## Your instructions
Which lines run from the one containing "s.cdpwr := rfl" to the last line of the entries? Return them exactly, with nothing more.
Segment Start: Data for processing
-- ==== Sys2Proof/Machine/Registers.lean ====
section
/-! DEFINITION. The registers: what a read of each returns and clears, what a write of each does (00_scope R10; 01 R24). -/

namespace Sys2Proof.Machine

/-! ## Values -/

/-- The words of a machine-check record (18 R430). -/
def McRec.word (r : McRec) : Nat → Nat
  | 0 => r.seq.toNat + 2 ^ 16 * r.sev.toNat + 2 ^ 18 * r.scope.toNat + 2 ^ 20 * b2n r.esc + 2 ^ 21 * b2n r.ovf + 2 ^ 24 * r.die
      + 2 ^ 32 * r.unit.toNat + 2 ^ 48 * r.cls.toNat + 2 ^ 56 * r.detail.toNat
  | 1 => r.paddr
  | 2 => r.vaddr.toNat
  | 3 => (match r.ctx with
      | some c => c.toNat + 64
      | none => 0) + 2 ^ 8 * r.pl.toNat + 2 ^ 10 * b2n r.gm
  | 4 => r.stamp.toNat
  | 5 => r.count
  | _ => 0

/-- `DEVID` of a die (00_scope R6). -/
def devid (die : Nat) : Nat :=
  2 ^ 48 * 0x43C5 + 2 ^ 32 * 0x0940 + 2 ^ 24 * 0x41 + 2 ^ 20 * Config.stepMaj.toNat + 2 ^ 16 * Config.stepMin.toNat + 2 ^ 8 * 0x02
    + 2 ^ 4 * (if die = 0 then 0 else if die ≤ 4 then 1 else 2)

/-- `SHDSTATE` (02 R58). -/
def ShadowState.code : ShadowState → Nat
  | .empty => 0 | .loading => 1 | .validating => 2 | .valid => 3 | .invalid => 4 | .armed => 5 | .resetPending => 6 | .retired => 7

/-- `SISTAT` (02 R58). -/
def State.sistat (s : State) : Nat :=
  let i := s.image
  i.shd.code + 2 ^ 4 * b2n i.hold + 2 ^ 5 * b2n i.flipAbort + 2 ^ 6 * b2n i.noActive + 2 ^ 7 * b2n i.loadPath + 2 ^ 8 * i.rejCode.toNat
    + 2 ^ 16 * i.rejType.toNat + 2 ^ 24 * i.rejOffset.toNat

/-- `TSTAT` of the Tether block (15 R383). -/
def State.tstat (s : State) : Nat :=
  let t := s.tether
  s.tetherRole + 2 ^ 2 * b2n (bit (s.secNat 4 0 4) 22) + 2 ^ 3 * b2n t.stopSeen + 2 ^ 4 * (s.slowFactor % 16) + 2 ^ 8 * t.stopOrigin.toNat
    + 2 ^ 28 * t.stopCause.toNat + 2 ^ 36 * t.tcrcErr.toNat

/-- `SNAPSTAT.PHASE` (16 R407). -/
def SnapPhase.code : SnapPhase → Nat
  | .off => 0 | .run => 1 | .clean => 2 | .hold => 3 | .copy => 4 | .commitWait => 5 | .stopped => 6 | .rolled => 7

/-- `SNAPSTAT` (16 R407). -/
def State.snapstat (s : State) : Nat :=
  let x := s.snap
  (if x.arriving then SnapPhase.clean else x.phase).code + 2 ^ 3 * b2n x.paired + 2 ^ 4 * b2n x.draining + 2 ^ 5 * b2n x.overrun
    + 2 ^ 6 * b2n x.restoreErr + 2 ^ 7 * b2n x.poisoned
    + 2 ^ 8 * x.pairFail.toNat + 2 ^ 32 * x.epoch.toNat

/-- `SNAPCOMMIT` (16 R407). -/
def State.snapcommit (s : State) : Nat := s.snap.committed.toNat + 2 ^ 32 * s.snap.drained.toNat

/-- `QSTAT.STATE`: the condition of highest precedence (03 R87). Whether a drain is full while results are on their way is a free value
(log entry 4). While a LOADB, TILECLR or DRAIN alone is in flight, of which the table names no state, it reads RUN (DESIGN CHOICE, log
entry 65). -/
def State.partState (s : State) (p : PartId) : Nat :=
  let q := s.quad p
  if s.frozen || s.power.failStop.isSome then 5
  else if q.fault then 4
  else if (s.cdPwr p.cd).target.isSome then 6
  else
  let flying := q.queue.filter (fun c => decide (c.phase = .started) || decide (c.phase = .issued))
  if flying.any (fun c => isVec c.words) && Config.drainFull s.fresh (quadKey p) then 3
  else if q.dryNow then 2
  else if !flying.isEmpty then 1
  else if q.bound then 0
  else 7
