/-- `IMAGE_READ` (R415; 02 R59). -/
def execImageRead (rq : VmpReq) (shadow : Bool) (offset size : Nat) (s : State) : Host.Outcome State Fault Refusal :=
  next (s.vmpPlain 0x21 rq none (fun s =>
    if slotSize < offset + size ∨ 1344 < size then .no s vmpBad
    else .ok s (fitTo 0xFF size (((if shadow then s.image.shadow else s.image.active).drop offset).take size))))

/-- `IMAGE_CTL` (R415): one action bit of `SICTL`. -/
def execImageCtl (rq : VmpReq) (action : Byte) (s : State) : Host.Outcome State Fault Refusal :=
  next (s.vmpPlain 0x22 rq (some (.imageCtl rq action)) (fun s =>
    match action.toNat with
    | 1 => .ok { s with image := s.image.validate } []
    | 2 => .ok { s with image := s.image.arm } []
    | 4 => .ok { s with image := s.image.disarm } []
    | 8 => .ok { s with image := s.image.clear } []
    | _ => .no s vmpBad))

/-- `KEYSLOT_SET` (R415; 02 R42). -/
def execKeyslotSet (rq : VmpReq) (slot : Nat) (ed ml : List Byte) (s : State) : Host.Outcome State Fault Refusal :=
  next (s.vmpPlain 0x23 rq (some (.keyslotSet rq slot ed ml)) (fun s =>
    if 3 < slot ∨ ed.length ≠ 32 ∨ ml.length ≠ 1952 then .no s vmpBad
    else .ok { s with image := { s.image with keys := mset ([], []) s.image.keys slot (ed, ml) } } []))

/-- `MGMTKEY_SET` (R415, R416): the sessions of the slot end after the answer. -/
def execMgmtkeySet (rq : VmpReq) (slot : Nat) (role : Byte) (ed ml : List Byte) (s : State) : Host.Outcome State Fault Refusal :=
  next (s.vmp 0x24 rq (some (.mgmtkeySet rq slot role ed ml)) (fun _ s =>
    if 3 < slot ∨ 1 < role.toNat ∨ ed.length ≠ 32 ∨ ml.length ≠ 1952 then .no s vmpBad
    else .ok { s with mgmt := { s.mgmt with keys := mset MgmtKey.reset s.mgmt.keys slot { ed := ed, ml := ml, role := role, set := true } } } [])
    (fun _ s => s.endSessions (fun y => decide (y.slot = slot))))

/-- `CAL_READ` (R415): an entry, or the whole set with its directory entries. -/
def execCalRead (rq : VmpReq) (entry : Option (BitVec 16 × BitVec 16)) (s : State) : Host.Outcome State Fault Refusal :=
  next (s.vmpPlain 0x30 rq none (fun s => match entry with
    | some (t, i) => match s.calib.find t.toNat i.toNat with
      | some e => .ok s (s.calib.dataOf e)
      | none => .no s vmpFailed
    | none => .ok s (s.calib.entries.flatMap (fun e => e.bytes ++ s.calib.dataOf e))))

/-- `CAL_WRITE` (02 R69): the entry is overwritten, and takes effect at the next start-up. -/
def execCalWrite (rq : VmpReq) (type inst : BitVec 16) (stamp : Word) (data : List Byte) (s : State) : Host.Outcome State Fault Refusal :=
  next (s.vmpPlain 0x31 rq (some (.calWrite rq type inst stamp data)) (fun s =>
    let old := s.calib.find type.toNat inst.toNat
    match s.calib.put type.toNat inst.toNat 1 ((old.map (·.writes)).getD 0 + 1) stamp.toNat data with
    | none => .no s vmpFailed
    | some c => .ok { s with calib := c } []))

/-- `CABINET_READ` (R415; 16 R399): the newest complete record of an epoch. -/
def execCabinetRead (rq : VmpReq) (epoch : BitVec 32) (offset size : Nat) (s : State) : Host.Outcome State Fault Refusal :=
  next (s.vmpPlain 0x38 rq none (fun s =>
    if 1344 < size then .no s vmpBad
    else if !s.powered 1 then .no s vmpUnavailable
    else match s.snap.cabinet.reverse.find? (fun r => r.complete && decide (r.epoch = epoch)) with
    | some r => if r.data.length < offset + size then .no s vmpBad else .ok s ((r.data.drop offset).take size)
    | none => .no s vmpFailed))
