-- ==== Sys2Proof/Certificates/Slice0/Obligations.lean ====
section
/-! DEFINITION. The statements about the model, from the numbered rules of the specification. Each docstring names the rules; where a
statement rests on a choice of the model it names the entry of the assumption log. -/

open Sys2Proof Sys2Proof.Machine

/-- A step runs the command at the front of the queue on the rest; an empty queue lets the slow queue of the management controller
go on, or time pass (00 R10, 15 R373, 17 R417). It rests on the choices of log entries 1, 50. -/
def Obligations.StepRunsFront : Prop :=
  (∀ (s : State) (c : Instr) (rest : List Instr), step { s with pending := c :: rest } = exec c { s with pending := rest })
  ∧ (∀ (s : State) (sid : Nat) (op : SlowOp) (rest : List (Nat × SlowOp)), s.pending = [] → s.mgmt.slow = (sid, op) :: rest →
    step s = State.runSlow op { s with mgmt := { s.mgmt with slow := rest, resumed := true } })
  ∧ (∀ s : State, s.pending = [] → s.mgmt.slow = [] → step s = .next s.idle)

/-- Every command completes and leaves the queue of waiting commands as it is (00 R10). It rests on the choices of log entries 1,
2. -/
def Obligations.CommandsComplete : Prop :=
  ((∀ (c : Instr) (s t : State), exec c s = .next t → t.pending = s.pending)
   ∧ (∀ (s t : State) (c : Instr) (rest : List Instr), s.pending = c :: rest → step s = .next t → t.pending = rest))
  ∧ (∀ (c : Instr) (s : State), ∃ t, exec c s = .next t)

/-- Every step keeps memory in canonical form (01 R22, R31). It rests on the choices of log entries 1, 3. -/
def Obligations.StepKeepsMemory : Prop := ∀ s t : State, s.MemOk → step s = .next t → t.MemOk

/-- Sources, delivery and inter-processor interrupts of the HIC (17 R408, R409). -/
def Obligations.HostInterrupts : Prop :=
  ∀ (s : State) (src : Fin 1024) (value : Word),
    let h := mget Hirte.reset s.host.hirte src.val
    let entry (t : State) (x : Hirte) : State := { t with host := { t.host with hirte := mset Hirte.reset s.host.hirte src.val x } }
    let vectored (t : State) (core vec : Nat) : State := { t with
      host := { t.host with vectors := mset 0 t.host.vectors core (mget 0 t.host.vectors core ||| (BitVec.ofNat 256 1 <<< vec)) } }
    let v : Byte := value.extractLsb' 0 8
    let c : BitVec 6 := value.extractLsb' 8 6
    s.powered 2 →
      (src.val < 0xEC ∨ 0xFF < src.val → h.en = false → exec (.hicSourceEvent src) s = .next (entry s { h with pend := true }))
      ∧ (src.val < 0xEC ∨ 0xFF < src.val → h.en → exec (.hicSourceEvent src) s = .next
          (vectored (entry s { h with pend := false }) h.core.toNat h.vector.toNat))
      ∧ (0xEC ≤ src.val → src.val ≤ 0xFF → exec (.hicSourceEvent src) s = .next s)
      ∧ (value.getLsbD 14 → v.toNat < 0x20 → exec (.hirteWrite src value) s = .next s)
      ∧ (value.getLsbD 14 = false → exec (.hirteWrite src value) s = .next
          (entry s { h with vector := v, core := c, en := false }))
      ∧ (value.getLsbD 14 → 0x20 ≤ v.toNat → h.pend = false → exec (.hirteWrite src value) s = .next
          (entry s { h with vector := v, core := c, en := true }))
      ∧ (value.getLsbD 14 → 0x20 ≤ v.toNat → h.pend → exec (.hirteWrite src value) s = .next
          (vectored (entry s { vector := v, core := c, en := true, pend := false }) c.toNat v.toNat))
      ∧ (v.toNat < 0x20 → exec (.hipi value) s = .next s)
      ∧ (0x20 ≤ v.toNat → exec (.hipi value) s = .next (vectored s c.toNat v.toNat))
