@[simp] theorem State.setLine_pending (s : State) (c : CacheId) (l : Nat) (x : CacheLine) : (s.setLine c l x).pending = s.pending := rfl
@[simp] theorem State.setLine_fresh (s : State) (c : CacheId) (l : Nat) (x : CacheLine) : (s.setLine c l x).fresh = s.fresh := rfl
@[simp] theorem State.setLine_out (s : State) (c : CacheId) (l : Nat) (x : CacheLine) : (s.setLine c l x).out = s.out := rfl
@[simp] theorem State.setLine_busOut (s : State) (c : CacheId) (l : Nat) (x : CacheLine) : (s.setLine c l x).busOut = s.busOut := rfl
@[simp] theorem State.setLine_mem (s : State) (c : CacheId) (l : Nat) (x : CacheLine) : (s.setLine c l x).mem = s.mem := rfl
@[simp] theorem State.setLine_dirty (s : State) (c : CacheId) (l : Nat) (x : CacheLine) : (s.setLine c l x).dirty = s.dirty := rfl
@[simp] theorem State.setLine_badSram (s : State) (c : CacheId) (l : Nat) (x : CacheLine) : (s.setLine c l x).badSram = s.badSram := rfl
@[simp] theorem State.setLine_cores (s : State) (c : CacheId) (l : Nat) (x : CacheLine) : (s.setLine c l x).cores = s.cores := rfl
@[simp] theorem State.setLine_image (s : State) (c : CacheId) (l : Nat) (x : CacheLine) : (s.setLine c l x).image = s.image := rfl
@[simp] theorem State.setLine_calib (s : State) (c : CacheId) (l : Nat) (x : CacheLine) : (s.setLine c l x).calib = s.calib := rfl
@[simp] theorem State.setLine_calRun (s : State) (c : CacheId) (l : Nat) (x : CacheLine) : (s.setLine c l x).calRun = s.calRun := rfl
@[simp] theorem State.setLine_arrays (s : State) (c : CacheId) (l : Nat) (x : CacheLine) : (s.setLine c l x).arrays = s.arrays := rfl
@[simp] theorem State.setLine_quads (s : State) (c : CacheId) (l : Nat) (x : CacheLine) : (s.setLine c l x).quads = s.quads := rfl
@[simp] theorem State.setLine_tiles (s : State) (c : CacheId) (l : Nat) (x : CacheLine) : (s.setLine c l x).tiles = s.tiles := rfl
@[simp] theorem State.setLine_srseed (s : State) (c : CacheId) (l : Nat) (x : CacheLine) : (s.setLine c l x).srseed = s.srseed := rfl
@[simp] theorem State.setLine_engines (s : State) (c : CacheId) (l : Nat) (x : CacheLine) : (s.setLine c l x).engines = s.engines := rfl
@[simp] theorem State.setLine_engRings (s : State) (c : CacheId) (l : Nat) (x : CacheLine) : (s.setLine c l x).engRings = s.engRings := rfl
@[simp] theorem State.setLine_rands (s : State) (c : CacheId) (l : Nat) (x : CacheLine) : (s.setLine c l x).rands = s.rands := rfl
@[simp] theorem State.setLine_fuses (s : State) (c : CacheId) (l : Nat) (x : CacheLine) : (s.setLine c l x).fuses = s.fuses := rfl
@[simp] theorem State.setLine_comstat (s : State) (c : CacheId) (l : Nat) (x : CacheLine) : (s.setLine c l x).comstat = s.comstat := rfl
@[simp] theorem State.setLine_cre (s : State) (c : CacheId) (l : Nat) (x : CacheLine) : (s.setLine c l x).cre = s.cre := rfl
@[simp] theorem State.setLine_randLate (s : State) (c : CacheId) (l : Nat) (x : CacheLine) : (s.setLine c l x).randLate = s.randLate := rfl
@[simp] theorem State.setLine_movers (s : State) (c : CacheId) (l : Nat) (x : CacheLine) : (s.setLine c l x).movers = s.movers := rfl
@[simp] theorem State.setLine_etus (s : State) (c : CacheId) (l : Nat) (x : CacheLine) : (s.setLine c l x).etus = s.etus := rfl
@[simp] theorem State.setLine_dies (s : State) (c : CacheId) (l : Nat) (x : CacheLine) : (s.setLine c l x).dies = s.dies := rfl
@[simp] theorem State.setLine_module (s : State) (c : CacheId) (l : Nat) (x : CacheLine) : (s.setLine c l x).module = s.module := rfl
@[simp] theorem State.setLine_dieGrant (s : State) (c : CacheId) (l : Nat) (x : CacheLine) : (s.setLine c l x).dieGrant = s.dieGrant := rfl
@[simp] theorem State.setLine_moduleGrant (s : State) (c : CacheId) (l : Nat) (x : CacheLine) : (s.setLine c l x).moduleGrant = s.moduleGrant := rfl
@[simp] theorem State.setLine_plru (s : State) (c : CacheId) (l : Nat) (x : CacheLine) : (s.setLine c l x).plru = s.plru := rfl
@[simp] theorem State.setLine_reqq (s : State) (c : CacheId) (l : Nat) (x : CacheLine) : (s.setLine c l x).reqq = s.reqq := rfl
@[simp] theorem State.setLine_snoopq (s : State) (c : CacheId) (l : Nat) (x : CacheLine) : (s.setLine c l x).snoopq = s.snoopq := rfl
@[simp] theorem State.setLine_links (s : State) (c : CacheId) (l : Nat) (x : CacheLine) : (s.setLine c l x).links = s.links := rfl
@[simp] theorem State.setLine_blocks (s : State) (c : CacheId) (l : Nat) (x : CacheLine) : (s.setLine c l x).blocks = s.blocks := rfl
@[simp] theorem State.setLine_dram (s : State) (c : CacheId) (l : Nat) (x : CacheLine) : (s.setLine c l x).dram = s.dram := rfl
@[simp] theorem State.setLine_ports (s : State) (c : CacheId) (l : Nat) (x : CacheLine) : (s.setLine c l x).ports = s.ports := rfl
@[simp] theorem State.setLine_tether (s : State) (c : CacheId) (l : Nat) (x : CacheLine) : (s.setLine c l x).tether = s.tether := rfl
@[simp] theorem State.setLine_snap (s : State) (c : CacheId) (l : Nat) (x : CacheLine) : (s.setLine c l x).snap = s.snap := rfl
@[simp] theorem State.setLine_host (s : State) (c : CacheId) (l : Nat) (x : CacheLine) : (s.setLine c l x).host = s.host := rfl
@[simp] theorem State.setLine_mgmt (s : State) (c : CacheId) (l : Nat) (x : CacheLine) : (s.setLine c l x).mgmt = s.mgmt := rfl
@[simp] theorem State.setLine_cdpwr (s : State) (c : CacheId) (l : Nat) (x : CacheLine) : (s.setLine c l x).cdpwr = s.cdpwr := rfl
@[simp] theorem State.setLine_power (s : State) (c : CacheId) (l : Nat) (x : CacheLine) : (s.setLine c l x).power = s.power := rfl
@[simp] theorem State.setLine_mcheck (s : State) (c : CacheId) (l : Nat) (x : CacheLine) : (s.setLine c l x).mcheck = s.mcheck := rfl
@[simp] theorem State.setLine_fatalLog (s : State) (c : CacheId) (l : Nat) (x : CacheLine) : (s.setLine c l x).fatalLog = s.fatalLog := rfl
@[simp] theorem State.setLine_fatalNew (s : State) (c : CacheId) (l : Nat) (x : CacheLine) : (s.setLine c l x).fatalNew = s.fatalNew := rfl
Segment End: Data for processing
## Your solution
@[simp] theorem State.setLine_cdpwr (s : State) (c : CacheId) (l : Nat) (x : CacheLine) : (s.setLine c l x).cdpwr = s.cdpwr := rfl
@[simp] theorem State.setLine_power (s : State) (c : CacheId) (l : Nat) (x : CacheLine) : (s.setLine c l x).power = s.power := rfl
@[simp] theorem State.setLine_mcheck (s : State) (c : CacheId) (l : Nat) (x : CacheLine) : (s.setLine c l x).mcheck = s.mcheck := rfl
@[simp] theorem State.setLine_fatalLog (s : State) (c : CacheId) (l : Nat) (x : CacheLine) : (s.setLine c l x).fatalLog = s.fatalLog := rfl
@[simp] theorem State.setLine_fatalNew (s : State) (c : CacheId) (l : Nat) (x : CacheLine) : (s.setLine c l x).fatalNew = s.fatalNew := rfl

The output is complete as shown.